The fourth group, arrows indicate the movement direction of each lens group during zooming from the wide-angle end to the telephoto end, and in the lens cross-sectional view, (A) shows the wide-angle end, (B) shows the middle, and (C) shows the telephoto end. In the aberration diagram (A). (B) and (C) are at the wide-angle end, respectively.
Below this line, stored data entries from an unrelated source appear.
/-- R346 to R350, R353: a received frame is taken by the lowest filter that passes it, into a buffer of that filter's not
yet NEW, with its stamp; a frame no filter takes is counted; remote frames are counted and discarded; a receive error
counts. R341, R342, R355: the head of the FIFO sent leaves it SENT with its stamp; a slot's frame sent empties the slot;
a waiting entry leaves EXPIRED as its LIFE ends, and a head whose window ended before its start of frame was not sent; a one-shot frame that fails leaves; a failed frame else is offered again, held
after a suspected collision; the second in a row raises IDCOL (R356); a hold ends when its bit times have passed; a frame
whose transmitter delay is too long is a bit error and stays to be offered again (R319). Where the rules leave a point open it rests
on the model's choice (log 8, log 61). -/
def Obligations.FramesComeAndGo : Prop :=
  (∀ s f n body b, s.frameArrives = true → s.bus.phase = .active → s.bus.tec ≤ 127 → s.bus.rxec ≤ 127 → f.remote = false →
    allotFrame f = false → s.bus.filters.find? (fun e => filterTakes e.2 f) = some (n, body) → n < 32 →
    (bufferOrder (u8 body 2) (u8 body 3) (nth s.bus.flt n {}).lastBuf).find? (fun i => !(nth s.bus.buf i {}).new) = some b → b < 48 →
    leads (exec (.frameReceived f) s) fun t =>
      nth t.bus.buf b {} = { nth s.bus.buf b {} with
        seq := (nth s.bus.buf b {}).seq + 1, new := true, ovw := false, esi := f.esi, brs := f.brs, fdf := f.fdf, ide := f.ide
        id := f.id, filt := n, data := f.data, dlc := if f.fdf then 0 else f.dlc, stamp := s.busStamp f.age, at_ := s.tb } ∧
      (∀ i < 48, i ≠ b → nth t.bus.buf i {} = nth s.bus.buf i {}) ∧
      (nth t.bus.flt n {}).matched = (nth s.bus.flt n {}).matched + 1 ∧ t.bus.rxok = s.bus.rxok + 1 ∧
      t.ev = s.ev.raise 96 s.tb ∧ t.bus.fifo = s.bus.fifo ∧
      { t with free := s.free, ev := s.ev, bus := s.bus, w1cAt := s.w1cAt, w1cNow := s.w1cNow } = s) ∧
  (∀ s f, s.frameArrives = true → s.bus.phase = .active → s.bus.tec ≤ 127 → s.bus.rxec ≤ 127 → f.remote = false →
    allotFrame f = false → s.bus.filters.find? (fun e => filterTakes e.2 f) = none →
    leads (exec (.frameReceived f) s) fun t => t.bus.unmatched = s.bus.unmatched + 1 ∧ t.bus.buf = s.bus.buf ∧
      { t with free := s.free, bus := s.bus, w1cAt := s.w1cAt, w1cNow := s.w1cNow } = s) ∧
  (∀ s f, s.frameArrives = true → s.bus.phase = .active → s.bus.tec ≤ 127 → s.bus.rxec ≤ 127 → f.remote = true →
    leads (exec (.frameReceived f) s) fun t => t.bus.remotes = satInc s.bus.remotes 65535 ∧ t.bus.buf = s.bus.buf ∧
      t.ev = s.ev.raise 105 s.tb ∧
      { t with free := s.free, ev := s.ev, bus := s.bus, w1cAt := s.w1cAt, w1cNow := s.w1cNow } = s) ∧
  (∀ s obs, s.busReceives = true → s.applied.bus.listen = true → s.bus.phase = .active → s.bus.tec ≤ 95 → s.bus.rxec ≤ 95 →
    exec (.busReceiveError obs) s = .next { s with bus := { s.bus with errs := s.bus.errs + 1, lasterr := obs.err } }) ∧
  (∀ s obs, s.busReceives = true → s.applied.bus.listen = false →
    leads (exec (.busReceiveError obs) s) fun t => t.bus.errs = s.bus.errs + 1 ∧ t.bus.lasterr = obs.err ∧
      t.bus.rxec = min 255 (s.bus.rxec + obs.recInc) ∧ t.bus.fifo = s.bus.fifo ∧
      { t with ev := s.ev, bus := s.bus } = s) ∧
  (∀ s e rest tdc age, s.offers 2 = true → s.bus.fifo = e :: rest → e.remote = none → (∀ c ∈ s.rem.box, c.out = []) →
    s.lineServes = true → s.headLate age = false → s.delayTooLong 2 tdc = false → s.bus.tec ≤ 96 → s.bus.rxec < 96 → s.bus.phase = .active →
    leads (exec (.txFrameSent 2 tdc age) s) fun t => t.bus.fifo = rest ∧ t.bus.sent = some { e.f with esi := false, age := age } ∧ t.bus.lastOutSeq = e.txseq ∧ t.bus.lastOut = 1 ∧
      t.bus.lastTs = s.busStamp age ∧ t.bus.tdc = (if e.f.fdf then tdc else s.bus.tdc) ∧ t.bus.txok = s.bus.txok + 1 ∧ t.bus.tec = s.bus.tec - 1 ∧
      { t with ev := s.ev, rem := s.rem, bus := s.bus } = s) ∧
  (∀ s tdc age, s.offers 1 = true → s.lineServes = true → s.delayTooLong 1 tdc = false → s.bus.tec ≤ 96 → s.bus.rxec < 96 → s.bus.phase = .active →
    leads (exec (.txFrameSent 1 tdc age) s) fun t => t.bus.allot = none ∧ t.bus.vigil = s.bus.vigil ∧ t.bus.fifo = s.bus.fifo ∧
      { t with ev := s.ev, rem := s.rem, bus := s.bus } = s) ∧
  (∀ s tdc age, s.offers 0 = true → s.lineServes = true → s.delayTooLong 0 tdc = false → s.bus.tec ≤ 96 → s.bus.rxec < 96 →
    s.bus.phase = .active →
    leads (exec (.txFrameSent 0 tdc age) s) fun t => t.bus.vigil = none ∧ t.bus.allot = s.bus.allot ∧ t.bus.fifo = s.bus.fifo ∧
      (s.pers ≠ .caller → t.pair = { s.pair with useq := (s.pair.useq + 1) % 256 } ∧ t.caller = s.caller) ∧
      (s.pers = .caller → t.caller = { s.caller with cseq := (s.caller.cseq + 1) % 256 } ∧ t.pair = s.pair) ∧
      { t with ev := s.ev, rem := s.rem, bus := s.bus, pair := s.pair, caller := s.caller } = s) ∧
  (∀ s k tdc age, 3 ≤ k → exec (.txFrameSent k tdc age) s = .fault .noSuchUnit) ∧
  (∀ s e rest inD inc, s.offers 2 = true → s.bus.fifo = e :: rest → e.oneshot = false → e.windowOver s.tb = false →
    exec (.txAttemptFail { who := 2, err := 0, inData := inD, tecInc := inc }) s = .next { s with bus := { s.bus with begun := [] } }) ∧
  (∀ s e rest inc, s.offers 2 = true → s.bus.fifo = e :: rest → e.oneshot = false → e.windowOver s.tb = false →
    s.bus.faultNow = 0 → (s.bus.col 2).k = 0 →
    s.bus.tec + inc < 96 → s.bus.rxec < 96 → s.bus.phase = .active →
    leads (exec (.txAttemptFail { who := 2, err := 4, inData := true, tecInc := inc }) s) fun t =>
      t.bus.cols = upd s.bus.cols 2 (fun _ => { k := 1, held := true, at_ := s.tb }) ∧ t.bus.tec = s.bus.tec + inc ∧ t.bus.errs = s.bus.errs + 1 ∧
      t.bus.fifo = s.bus.fifo ∧
      { t with ev := s.ev, rem := s.rem, bus := s.bus } = s) ∧
  (∀ s w, s.awake = true → s.bus.onLine = true → s.firstHold = some w →
    leads (exec .collisionHoldEnd s) fun t => t.bus = s.bus.mayHaveBegun.setCol w { s.bus.col w with held := false } ∧
      timeLeft (s.holdDue w) t.tb = 0 ∧
      { t with tb := s.tb, tbFrac := s.tbFrac, bus := s.bus } = s) ∧
  (∀ s e rest, s.awake = true → s.bus.phase = .active → s.bus.fifo = e :: rest → e.life ≠ 0 → (∀ x ∈ rest, x.life = 0) →
    e.remote = none → (∀ c ∈ s.rem.box, c.out = []) → s.tb = e.due →
    leads (exec .txLifeExpiry s) fun t => t.bus.fifo = rest ∧ t.bus.lastOutSeq = e.txseq ∧ t.bus.lastOut = 2 ∧
      { t with tb := s.tb, tbFrac := s.tbFrac, ev := s.ev, rem := s.rem, bus := s.bus } = s) ∧
  (∀ s k tdc age, k < 3 → s.offers k = true → s.lineServes = true → s.delayTooLong k tdc = true →
    (k = 2 → s.headLate age = false ∧ ∀ e ∈ s.bus.fifo.head?, e.oneshot = false ∧ e.windowOver s.tb = false) → s.bus.tec < 88 → s.bus.rxec < 96 →
    s.bus.phase = .active →
    leads (exec (.txFrameSent k tdc age) s) fun t => t.bus.fifo = s.bus.fifo ∧ t.bus.vigil = s.bus.vigil ∧ t.bus.allot = s.bus.allot ∧
      t.bus.txok = s.bus.txok ∧ t.bus.errs = s.bus.errs + 1 ∧ (t.bus.lasterr = 4 ∨ t.bus.lasterr = 5) ∧ t.bus.tec = s.bus.tec + 8 ∧
      { t with free := s.free, bus := s.bus } = s) ∧
  (∀ s, s.firstHold = none → exec .collisionHoldEnd s = .next s) ∧
  (∀ s inc, s.offers 1 = true → s.bus.faultNow = 0 → (s.bus.col 1).k = 1 → s.bus.tec + inc < 96 → s.bus.rxec < 96 →
    s.bus.phase = .active →
    leads (exec (.txAttemptFail { who := 1, err := 4, inData := true, tecInc := inc }) s) fun t =>
      t.bus.cols = upd s.bus.cols 1 (fun _ => { k := 2, held := true, at_ := s.tb }) ∧
      t.bus.idcols = satInc s.bus.idcols 65535 ∧ t.bus.allot = s.bus.allot ∧ t.ev = s.ev.raise 104 s.tb ∧
      { t with ev := s.ev, bus := s.bus } = s) ∧
  (∀ s e rest inD inc, s.offers 2 = true → s.bus.fifo = e :: rest → e.oneshot = true → e.remote = none → (∀ c ∈ s.rem.box, c.out = []) →
    leads (exec (.txAttemptFail { who := 2, err := 0, inData := inD, tecInc := inc }) s) fun t => t.bus.fifo = rest ∧
      t.bus.lastOutSeq = e.txseq ∧ t.bus.lastOut = 5 ∧ t.bus.tec = s.bus.tec ∧
      { t with ev := s.ev, rem := s.rem, bus := s.bus } = s) ∧
  (∀ s e rest tdc age, s.offers 2 = true → s.lineServes = true → s.headLate age = true → s.bus.fifo = e :: rest → e.remote = none →
    (∀ c ∈ s.rem.box, c.out = []) →
    leads (exec (.txFrameSent 2 tdc age) s) fun t => t.bus.fifo = rest ∧ t.bus.lastOutSeq = e.txseq ∧ t.bus.lastOut = 2 ∧
      t.bus.txok = s.bus.txok ∧ t.bus.sent = s.bus.sent ∧ { t with ev := s.ev, rem := s.rem, bus := s.bus } = s) ∧
  (∀ s e x, s.awake = true → s.bus.phase = .active → s.bus.fifo = [e, x] → e.life = 0 → x.life ≠ 0 → x.remote = none →
    (∀ c ∈ s.rem.box, c.out = []) → s.tb = x.due →
    leads (exec .txLifeExpiry s) fun t => t.bus.fifo = [e] ∧ t.bus.lastOutSeq = x.txseq ∧ t.bus.lastOut = 2)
Aberration at intermediate and telephoto end, d is d-line, g is g-line, S. C is a sine condition, ΔS is a sagittal image plane, and ΔM is a meridional image plane.

Claims (2)

[Claims] (1) It has four lens groups, in order from the object side: the first group with negative refractive power, the second group with positive refractive power, the third group with negative refractive power, and the fourth group with positive refractive power. When changing the magnification from the wide-angle end to the telephoto end, both the second and third groups are moved toward the object side, and when changing the magnification from the wide-angle end to the telephoto end, the paraxial lateral magnification of the fourth group is changed from the wide-angle end to the telephoto end. A zoom lens characterized in that each element is set so that is always positive. (2) When changing the magnification from the wide-angle end to the telephoto end, when the amounts of movement of the third and fourth groups are M3 and M4, and the amount of movement toward the image plane side is positive, -1<M4/M3<0 .8. The zoom lens according to claim 1, wherein the zoom lens satisfies the following condition.